**WORK TASK**
Among the lines below, return each one that contains the word "toNat".

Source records

++++++++++++++++++++

-- ==== Sys2Proof/Laws/Encoding.lean ====
section
/-! SUPPORT. Bits read as a number, and the fields of a command word. -/

namespace Sys2Proof.Laws

/-- Appending bits shifts what came before. -/
theorem listValue_append (a b : List Bit) : listValue (a ++ b) = listValue a * 2 ^ b.length + listValue b := by
  unfold listValue
  suffices h : ∀ n, b.foldl (fun n b => 2 * n + b.toNat) n =
      n * 2 ^ b.length + b.foldl (fun n b => 2 * n + b.toNat) 0 by
    rw [List.foldl_append]; exact h _
  induction b with
  | nil => simp
  | cons x b ih =>
    intro n
    simp only [List.foldl_cons, List.length_cons]
    rw [ih, ih (2 * 0 + x.toNat)]
    ring

/-- A list of `n` bits reads as a number below `2^n`. -/
theorem listValue_lt (a : List Bit) : listValue a < 2 ^ a.length := by
  induction a using List.reverseRecOn with
  | nil => simp [listValue]
  | append_singleton a x ih =>
    rw [listValue_append]
    simp only [List.length_append, List.length_cons, List.length_nil, listValue, List.foldl_cons, List.foldl_nil]
    simp only [listValue] at ih
    cases x <;> simp [pow_succ] <;> omega

/-- Lists of one length that read as one number are equal. -/
theorem listValue_inj : ∀ a b : List Bit, a.length = b.length → listValue a = listValue b → a = b := by
  intro a
  induction a using List.reverseRecOn with
  | nil => intro b hl _; simpa using hl.symm
  | append_singleton a x ih =>
    intro b
    induction b using List.reverseRecOn with
    | nil => intro hl; simp at hl
    | append_singleton b y _ =>
      intro hl hv
      simp only [listValue_append] at hv
      simp at hl
      have : listValue [x] = x.toNat := by simp [listValue]
      have h2 : listValue [y] = y.toNat := by simp [listValue]
      rw [this, h2] at hv
      cases x <;> cases y <;> simp at hv ⊢
      all_goals first | exact ih b hl hv | omega

/-- The two symbols differ: at tick `N_0H` one is high and the other low (R75, R99). -/
theorem sym_ne {c : Cfg} (h : c.WF) : sym c true ≠ sym c false := by
  intro he
  have hp : c.n0H < c.nT := by have := h.2.1; omega
  have h1 := sym_getElem? h true hp
  have h2 := sym_getElem? h false hp
  rw [he, h2] at h1
  have := h.2.1
  simp [highTicks] at h1
  omega

theorem symValue_ne {c : Cfg} (h : c.WF) : symValue c true ≠ symValue c false := by
  intro he
  exact sym_ne h (listValue_inj _ _ (by rw [sym_length h, sym_length h]) he)

theorem symValue_lt {c : Cfg} (h : c.WF) (b : Bit) : symValue c b < 2 ^ c.nT := by
  have := listValue_lt (sym c b)
  rwa [sym_length h] at this

/-- Two fields of one width above a third fill a word of the three widths and no more (R70). -/
theorem fields_lt {A C x y z : Nat} (hx : x < C) (hy : y < C) (hz : z < A) :
    x * (A * C) + y * A + z < A * (C * C) := by
  have h1 : y * A + z < A * C := by nlinarith
  nlinarith [Nat.mul_le_mul_right (A * C) (show x + 1 ≤ C from hx)]

theorem pow_cmdWidth (c : Cfg) : 2 ^ cmdWidth c = 2 ^ c.wAddr * (2 ^ c.wCount * 2 ^ c.wCount) := by
  unfold cmdWidth
  rw [pow_add]
  ring

end Sys2Proof.Laws
end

++++++++++++++++++++

**RESPONSE BELOW**
  suffices h : ∀ n, b.foldl (fun n b => 2 * n + b.toNat) n =
      n * 2 ^ b.length + b.foldl (fun n b => 2 * n + b.toNat) 0 by
    rw [ih, ih (2 * 0 + x.toNat)]
      have : listValue [x] = x.toNat := by simp [listValue]
      have h2 : listValue [y] = y.toNat := by simp [listValue]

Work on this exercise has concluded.